World leaders tightened sanctions on North Korea on Monday in an effort to deter the reclusive communist regime’s leader from developing nuclear weapons.
No consensus exists on how to stop Kim Jong Un from his wild pursuit of developing weapons of mass destruction, but a solution Tweeted by a former Navy SEAL commander last week is so ingenious that the United Nations may just want to consider it.
When former Navy SEAL Jocko Willink was asked how the North Korea issue should be approached, he didn’t reply with a military strategy or outline a surgical strike to take out Kim. Instead of dropping bombs, Willink said, we should drop iPhones. Twenty-five million of them.
“Kim Jong Un understands that as soon as society is open and North Korean people realize what they’re missing, Kim’s regime is unsustainable, and it’s going to be overthrown,” Sun said.
As a result, Kim would aggressively oppose any plan similar to Willink’s.
South Korea has carried out a similar idea on a smaller scale in the past, flying in balloons with DVDs and pamphlets. North Korea responded militarily, fearing that its image among its citizens would decline once they saw the prosperity in free societies.

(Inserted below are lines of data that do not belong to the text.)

/-- The bytes of a scan-plan snapshot (R267); without a plan only magic, version, panel and the next-plan bit. -/
def State.scanBytes (s : State) (n : Nat) (next : Bool) (p : Option ScanPlan) : List Byte :=
  let x := s.panel n
  let front := leBytes 4 0x4E4C5053 ++ leBytes 2 1 ++ leBytes 1 n
  match p with
  | none => front ++ leBytes 7 0 ++ leBytes 1 (b2n next * 8) ++ leBytes 17 0
  | some p =>
    let bridge := if next then p.bridge else x.mode == 3
    let acquire := if next then !p.bridge else x.mode == 1
    front ++ leBytes 1 p.nt ++ leBytes 1 p.nr ++ leBytes 1 p.set ++ leBytes 1 p.window ++
      leBytes 1 (rateCode (s.planPeriod p)) ++ leBytes 2 (if next then 0 else p.firstScan) ++
      leBytes 1 (b2n x.charger + b2n bridge * 2 + b2n acquire * 4 + b2n next * 8) ++ leBytes 1 p.level ++
      leBytes 2 (binCount p.window) ++ leBytes 2 (binSpacing p.window) ++ leBytes 8 (if next then 0 else p.firstEnd) ++
      leBytes 4 0 ++
      ((List.range p.nt).flatMap fun t => leBytes 2 (natAt p.txPins t) ++
        leBytes 2 (binFreq p.window (p.base + t * p.stride))) ++
      p.rxPins.flatMap fun q => leBytes 2 q

/-- A write of TCH_RB_CTRL; a snapshot is taken at once. -/
def doTchRb (n : Nat) (v : Word) (s : State) : State :=
  let s := s.plainWrite (R.tchRbCtrl n) v
  if s.flag (R.tchRbCtrl n) F.tchRbCtrl_snap then
    let next := s.flag (R.tchRbCtrl n) F.tchRbCtrl_which
    let p := if next then (s.panel n).next else (s.panel n).plan
    let ws := wordsOf (s.scanBytes n next p)
    let scan := match p with | some q => (if next then 0 else q.firstScan) | none => 0
    ((s.clrF (R.tchRbCtrl n) F.tchRbCtrl_snap).setF (R.tchRbCtrl n) F.tchRbCtrl_valid).updPanel n fun x =>
      { x with rb := ws, rbScan := scan, rbNext := next }
  else s

/-- A read of TCH_RB_DATA; the index stops at 103. -/
def readTchRb (n : Nat) (s : State) : Word × State :=
  let i := s.fld (R.tchRbIndex n) F.tchRbIndex_index
  ((s.panel n).rb.getD i 0#32, s.put (R.tchRbIndex n) F.tchRbIndex_index (min 103 (i + 1)))

/-- TCH_RB_SCAN. -/
def State.tchRbScanWord (s : State) (n : Nat) : Word := w32 (b2n (s.panel n).rbNext * 2 ^ 16 + (s.panel n).rbScan)

/-! ### Diagnostics -/

/-- The diagnostic words of the last completed scan (TCH_DIAG_SEL.kind). -/
def TchSt.diagWords (x : TchSt) (kind : Nat) : List Word :=
  match kind with
  | 0 => x.value.map w32
  | 1 => x.base.map fun b => w32 (unsigned 32 b)
  | 2 => x.delta.map fun d => w32 (unsigned 32 d)
  | _ => (List.range 385).map fun k =>
      match Tab.get none x.noise k with
      | some v => w32 v
      | none => 0xFFFF#32

/-- A write of TCH_DIAG_SEL takes a snapshot (06_layer_composition.md R184). -/
def doDiagSel (n : Nat) (v : Word) (s : State) : State :=
  let s := s.plainWrite (R.tchDiagSel n) v
  s.updPanel n fun x => { x with diag := x.diagWords (s.fld (R.tchDiagSel n) F.tchDiagSel_kind) }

Dropping 25 million iPhones on North Korea may also have a downside because it is essentially “rewarding an illegitimate nuclear dictatorship” that “we know has committed massive human rights [crimes] against its people,” Sun said.

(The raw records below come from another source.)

/-- A play begins at the present loop tick (R305, R312). -/
def State.beginPlay (s : State) (n : Nat) (r : HapStart) (prio : Nat) (keepInteg : Bool) : State :=
  let stored := r.src != .stream
  let p : Play := { req := { r with prio := prio }, addr := if stored then s.activeLe r.effect 0 4 else 0,
                    len := if stored then s.activeLe r.effect 4 2 else 0,
                    repeats := if stored then s.activeLe r.effect 6 1 else 0, k0 := s.loopTick, fresh := true }
  let s := s.updChan n fun x => { x with
    mode := .playing, play := some p, integ := if keepInteg then x.integ else 0, progTime := s.now,
    streamTarget := if stored then x.streamTarget else signed 16 r.effect }
  (s.count (R.hapStarts n) F.hapStarts_n).event 0x70 n 0

/-- The play enters BRAKING (R302, R308). -/
def State.brake (s : State) (n : Nat) : State :=
  s.updChan n fun x => { x with mode := .braking, brakeStart := s.loopTick, quietRun := 0, integ := 0, progTime := s.now }

/-- A pending start begins, under the directory now active; one that names no effect any more is dropped (R304, R307). -/
def State.beginPending (s : State) (n : Nat) : State :=
  match (s.chan n).pend with
  | none => s.updChan n fun x => { x with mode := .idle, play := none, progTime := s.now }
  | some r =>
    let s := s.updChan n fun x => { x with mode := .idle, play := none, pend := none, progTime := s.now }
    if s.effectOk r.effect then s.beginPlay n r r.prio true else s.countDropped n

/-- Braking ends (R308). -/
def State.endBraking (s : State) (n : Nat) : State := (s.event 0x70 n 2).beginPending n

/-- The play or the braking of a channel ends without braking: its programme is empty from now on (R312). -/
def State.endProg (s : State) (n : Nat) : State :=
  let t := s.now
  s.updChan n fun x => { x with play := none, progTime := if x.play.isSome then t else x.progTime }

/-- The channel enters FAULT: its play ends without braking, its pending start is dropped (R301, R311). -/
def State.hapFault (s : State) (n : Nat) (rail : Bool) : State :=
  ((s.dropPending n).endProg n).updChan n fun x => { x with mode := .fault, railFault := rail, allOnes := 0, stuck := 0 }

/-- A sensor fault (R301). -/
def State.sensorFaulted (s : State) (n : Nat) : State :=
  ((s.hapFault n false).updChan n fun x => { x with sensorFault := true }).event 0x70 n 3

/-! ### Requests (R305, R306) -/

/-- Owner code of the requester of HAP_CMD. -/
def State.cmdSrc (s : State) (r : Req) : HapSrc × Nat := if s.reqProtected r then (.protectedWorld, 0xFF) else (.station, 0xFE)

/-- A write of HAP_CMD: it takes effect at the next loop tick (R305). -/
def doHapCmd (r : Req) (n : Nat) (v : Word) (s : State) : State :=
  let (src, ow) := s.cmdSrc r
  let due := loopAfter s.time
  if bitAt v.toNat 31 then
    s.updChan n fun x => { x with stops := x.stops ++ [{ who := ow, isSlice := false, ord := 0, due := due, silent := false }] }
  else
    s.makeStart n { src := src, owner := ow, ownerSlice := false, prio := 0, level := bitsOf v.toNat 23 16,
                    effect := bitsOf v.toNat 15 0, ord := 0, due := due }

/-- A write of SLC_HAP_TRIG (R305, R306). -/
def doHapTrig (sl : Nat) (v : Word) (s : State) : State :=
  let ord := bitsOf v.toNat 27 24
  match s.globalOf sl 5 ord with
  | none => if ord < 8 then s.put (K.hst sl ord 7) ⟨31, 24⟩ 4 else s
  | some n =>
    let due := loopAfter s.time
    if bitAt v.toNat 31 then
      s.updChan n fun x => { x with stops := x.stops ++ [{ who := sl, isSlice := true, ord := ord, due := due, silent := false }] }
    else
      s.makeStart n { src := .trigger, owner := sl, ownerSlice := true, prio := 0, level := bitsOf v.toNat 23 16,
                      effect := bitsOf v.toNat 15 0, ord := ord, due := due }

/-- A start is the owner's. -/
def HapStart.ownedBy (r : HapStart) (who : Nat) (isSlice : Bool) : Bool := r.owner == who && r.ownerSlice == isSlice

/-- The plays of an owner on a channel end: active braking from the next loop tick; its starts not yet begun go at once, the
pending one as dropped (03_slices.md R104, R107; R307, R308). At a slice reset a reflex that plays goes on. -/
def State.withdrawHaptic (s : State) (n who : Nat) (isSlice : Bool) (what : StopOf) : State :=
  let s := if (s.chan n).pend.any fun r => r.ownedBy who isSlice then s.dropPending n else s
  let due := loopAfter s.time
  s.updChan n fun x => { x with
    starts := x.starts.filter fun r => !r.ownedBy who isSlice,
    stops := x.stops ++ [{ who := who, isSlice := isSlice, ord := 0, due := due, silent := true, what := what }] }

/-- The play of a stream of a slice ends: braking from the loop tick `due` on; a start it has requested goes (R306, R308). -/
def State.endStream (s : State) (sl c due : Nat) : State :=
  match s.globalOf sl 5 c with
  | none => s
  | some n => s.updChan n fun x => { x with
      starts := x.starts.filter fun r => !(r.ownedBy sl true && r.src == .stream && r.ord == c),
      stops := x.stops ++ [{ who := sl, isSlice := true, ord := c, due := due, silent := true, what := .stream }] }

/-- A play is one that a stop brakes. -/
def HapStop.hits (t : HapStop) (r : HapStart) : Bool :=
  r.ownedBy t.who t.isSlice &&
    match t.what with
    | .all => true
    | .notReflex => r.src != .reflex
    | .stream => r.src == .stream && r.ord == t.ord

/-- A stop is applied (R305 to R308). -/
def State.applyStop (s : State) (n : Nat) (t : HapStop) : State :=
  let x := s.chan n
  let station := !t.isSlice && t.who == 0xFE
  let plays := x.mode == .playing && (match x.play with | some p => station || t.hits p.req | none => false)
  let pends := !t.silent && x.pend.any t.hits
  let (s, code) :=
    if plays then (s.brake n, 7)
    else if pends then (s.updChan n fun x => { x with pend := none }, 7)
    else (s, 8)
  if t.silent then s
  else s.result n (if t.isSlice then .trigger else if station then .station else .protectedWorld) t.who t.ord code

/-- A start that meets the channel is dropped; a stream request is not counted (R307). -/
def State.startDropped (s : State) (n : Nat) (r : HapStart) : State :=
  if r.src == .stream then s else (s.countDropped n).result n r.src r.owner r.ord 3

/-- A start begins. -/
def State.startBegins (s : State) (n : Nat) (r : HapStart) (p : Nat) (keep : Bool) : State :=
  (s.beginPlay n r p keep).result n r.src r.owner r.ord 1

/-- A start meets the channel (R307). A pending start that finds braking ended by another start is dropped. -/
def State.applyStart (s : State) (n : Nat) (r : HapStart) (p : Nat) : State :=
  let x := s.chan n
  if x.closing then s.result n r.src r.owner r.ord 5
  else
    match x.mode with
    | .off => s.result n r.src r.owner r.ord 5
    | .ramp => s.result n r.src r.owner r.ord 5
    | .fault => s.result n r.src r.owner r.ord 5
    | .idle => s.startBegins n r p false
    | .playing =>
      match x.play with
      | none => s.startBegins n r p false
      | some c =>
        if c.req.prio < p then (s.count (R.hapPreempts n) F.hapPreempts_n).startBegins n r p true
        else if p = c.req.prio && r.sameOwner c.req && c.req.src != .stream && r.src != .stream then s.startBegins n r p true
        else s.startDropped n r
    | .braking =>
      let pb := match x.play with | some c => c.req.prio | none => 0
      if pb < p then (s.dropPending n).startBegins n r p false
      else if r.src != .stream && (match x.pend with | some q => q.prio ≤ p | none => true) then
        ((s.dropPending n).updChan n fun x => { x with pend := some { r with prio := p, due := s.loopTick } }).result n
          r.src r.owner r.ord 2
      else s.startDropped n r

/-- A start that takes effect: a slice's only while its channel is permitted (R294, R306); a number that names no effect is
reported first. -/
def State.admitStart (s : State) (n : Nat) (r : HapStart) : Option (HapStart × Nat) × State :=
  let allowed := !r.ownerSlice || s.granted r.owner 5 n
  if !allowed then (none, s)
  else
    let s := if r.src == .reflex then s.count (R.tchReflexes r.ord) F.tchReflexes_n else s
    if r.src != .stream && !s.effectOk r.effect then (none, s.result n r.src r.owner r.ord 6)
    else (some (r, r.prio), s)

/-- The stops of a loop tick on one channel, which come first (R307). -/
def State.takeStops (s : State) (n : Nat) : State :=
  let k := s.loopTick
  let x := s.chan n
  let s := s.setChan n { x with stops := x.stops.filter fun t => k < t.due }
  s.each (x.stops.filter fun t => t.due ≤ k) fun s t => s.applyStop n t

/-- The starts of a loop tick on one channel, by priority and source (R307). -/
def State.takeStarts (s : State) (n : Nat) : State :=
  let k := s.loopTick
  let x := s.chan n
  let s := s.setChan n { x with starts := x.starts.filter fun r => k < r.due }
  let (rs, s) := (x.starts.filter fun r => r.due ≤ k).foldl (fun (l, s) r =>
    let (a, s) := s.admitStart n r
    (l ++ a.toList, s)) (([] : List (HapStart × Nat)), s)
  let before (a b : HapStart × Nat) : Bool :=
    b.2 < a.2 || (a.2 == b.2 && (a.1.src.rank < b.1.src.rank || (a.1.src.rank == b.1.src.rank && a.1.owner < b.1.owner)))
  s.each (sortBy before rs) fun s e => s.applyStart n e.1 e.2

/-! ### Transitions at a loop tick (R296, R301, R305, R308, R311) -/

/-- The capacity of a channel's bucket and of the pool (R310). -/
def State.floorMw (s : State) (n : Nat) : Nat := s.fld (R.hapBudget n) F.hapBudget_floor_mw
def State.floorSum (s : State) : Nat := ((List.range 8).map s.floorMw).sum

/-- All buckets and the pool are full (R310). -/
def State.fillBuckets (s : State) : State :=
  let s := s.each (List.range 8) fun s n => s.updChan n fun x => { x with bucket := s.floorMw n * 128000 }
  { s with hapShared := { s.hapShared with pool := (12000 - s.floorSum) * 128000 } }

/-- The rail is good (HAP_RAIL.rail_ok). -/
def State.railOk (s : State) : Bool := s.flag (R.hapRail 0) F.hapRail_rail_ok

/-- A channel whose enable was written 0 ends its play without braking, and its output slews to 0 V (R296). -/
def State.hapCloseStep (s : State) (n : Nat) : State :=
  let x := s.chan n
  if x.mode != .off && !x.closing then
    ((s.dropPending n).endProg n).updChan n fun x => { x with
      closing := true, offDue := false, sensorFault := false,
      mode := if x.mode == .fault then .fault else .idle }
  else s.setChan n { x with offDue := false }

/-- What PAGE_CTRL.enable asks of a channel at a loop tick: from OFF it ramps. Set again while the output slews to 0 V it takes
the channel back to RAMP, from FAULT only through OFF (R296; log 103). -/
def State.hapEnableStep (s : State) (n : Nat) : State :=
  let on := s.enabled (hapPage n)
  let s := if !on || (s.chan n).offDue then s.hapCloseStep n else s
  let x := s.chan n
  if on then
    if x.mode == .off then s.fillBuckets.updChan n fun x => { x with mode := .ramp, closing := false }
    else if x.closing && x.mode != .fault then s.updChan n fun x => { x with mode := .ramp, closing := false }
    else s
  else s

/-- A sensor fault would change the channel: it is polled, and not in FAULT because of its sensor (R299, R301). -/
def HapSt.canFault (x : HapSt) : Bool := x.mode != .off && (x.mode != .fault || x.railFault)

/-- The transitions of a channel before the starts of a loop tick. -/
def State.hapTransitions (s : State) (n : Nat) : State :=
  let x := s.chan n
  let s := if x.canFault && (16 ≤ x.allOnes || 160 ≤ x.stuck) then s.sensorFaulted n else s
  let s := s.hapEnableStep n
  let x := s.chan n
  let k := s.loopTick
  match x.mode with
  | .playing =>
    match x.play with
    | some p => if p.req.src != .stream && p.endTick ≤ k then s.brake n else s
    | none => s
  | .braking =>
    if x.brakeStart < k then
      let q := if x.a.natAbs ≤ s.fld (R.hapLimit n) F.hapLimit_quiet then x.quietRun + 1 else 0
      let s := s.setChan n { x with quietRun := q }
      if 16 ≤ q || x.brakeStart + s.brakeTicks n ≤ k then s.endBraking n
      else match x.pend with
        | some r => if r.due + 64 ≤ k then s.dropPending n else s
        | none => s
    else s
  | _ => s

/-! ### The loop (R302, R308 to R310) -/

/-- What the loop asks of a channel: the code wanted, the error, the slew limit, and the priority of its step. -/
structure Drive where
  want : Nat
  err : Option Int
  lim : Nat
  prio : Nat

/-- The target of a play at the present tick (R305, R306). -/
def State.target (s : State) (n : Nat) (p : Play) : Int :=
  let m := s.accMax n
  if p.req.src == .stream then clampI (-m) m (s.chan n).streamTarget
  else
    let j := (s.loopTick - p.k0) / 2 % p.len
    let v := signed 16 (Mem.le 0 s.mem.store (p.addr + 2 * j) 2)
    clampI (-m) m (sar (v * (p.req.level : Nat) * 257 + 32768) 16)

/-- The drive of a channel at a loop tick (R296, R302, R308). -/
def State.drive (s : State) (n : Nat) : Drive :=
  let x := s.chan n
  let bias : Int := (s.biasCode n : Nat)
  let top : Int := (s.vMax n : Nat)
  let lim := s.slewMax n
  if x.closing then { want := 0, err := none, lim := lim, prio := 0 }
  else
    match x.mode with
    | .off => { want := 0, err := none, lim := 0, prio := 0 }
    | .fault => { want := 0, err := none, lim := lim, prio := 0 }
    | .ramp => { want := s.biasCode n, err := none, lim := min 16 lim, prio := 0 }
    | .idle => { want := s.biasCode n, err := none, lim := lim, prio := 0 }
    | .playing =>
      match x.play with
      | none => { want := s.biasCode n, err := none, lim := lim, prio := 0 }
      | some p =>
        let r := s.target n p
        let e := r - x.a
        let y := sar (s.gain (R.hapGainA n) F.hapGainA_kff * r + s.gain (R.hapGainA n) F.hapGainA_kp * e) 12 + sar x.integ 16
        { want := (clampI 0 top (bias + y)).toNat, err := some e, lim := lim, prio := p.req.prio }
    | .braking =>
      let y := sar (s.gain (R.hapGainB n) F.hapGainB_kb * (0 - x.a)) 12
      { want := (clampI 0 top (bias + y)).toNat, err := none, lim := lim,
        prio := match x.play with | some p => p.req.prio | none => 0 }

/-- The energy units of an upward step of `d` codes (R309). -/
def stepCost (cap d : Nat) : Nat := ceilDiv (cap * d * 68400) 4095

/-- The upward step that a channel can pay for, at most `d`; it pays from its bucket, then from the pool (R310). -/
def State.payStep (s : State) (n d : Nat) : Nat × State :=
  let x := s.chan n
  let cap := s.capNf n
  let avail := x.bucket + s.hapShared.pool
  let k := min d (avail * 4095 / (cap * 68400))
  let cost := stepCost cap k
  let own := min cost x.bucket
  (k, { s.setChan n { x with bucket := x.bucket - own } with
          hapShared := { s.hapShared with pool := s.hapShared.pool - (cost - own) } })

/-- The output of a channel moves toward the code wanted; an upward step is paid for and may be limited (R302, R310). -/
def State.moveOutput (s : State) (n : Nat) (d : Drive) : State :=
  let x := s.chan n
  if d.want ≤ x.out then s.setChan n { x with out := max d.want (x.out - d.lim), limited := false }
  else
    let step := min d.lim (d.want - x.out)
    let (k, s) := s.payStep n step
    let s := s.updChan n fun y => { y with out := x.out + k, limited := k != step }
    if k = step then s
    else
      let s := s.count (R.hapLimitedTicks n) F.hapLimitedTicks_n
      if x.limited then s else s.event 0x70 n 4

As a result, while sending millions of high tech gifts to North Korea might make the people rise up, it could also backfire if most of the technology is seized “exploited first and foremost by the government,” Sun said.
But despite the downside, the plan appears to fare better than other options, at least in theory.
“They’re not going to denuclearize until their regime changes and society changes,” Sun said. “This approach may be the longer route, but it has the hope of succeeding.”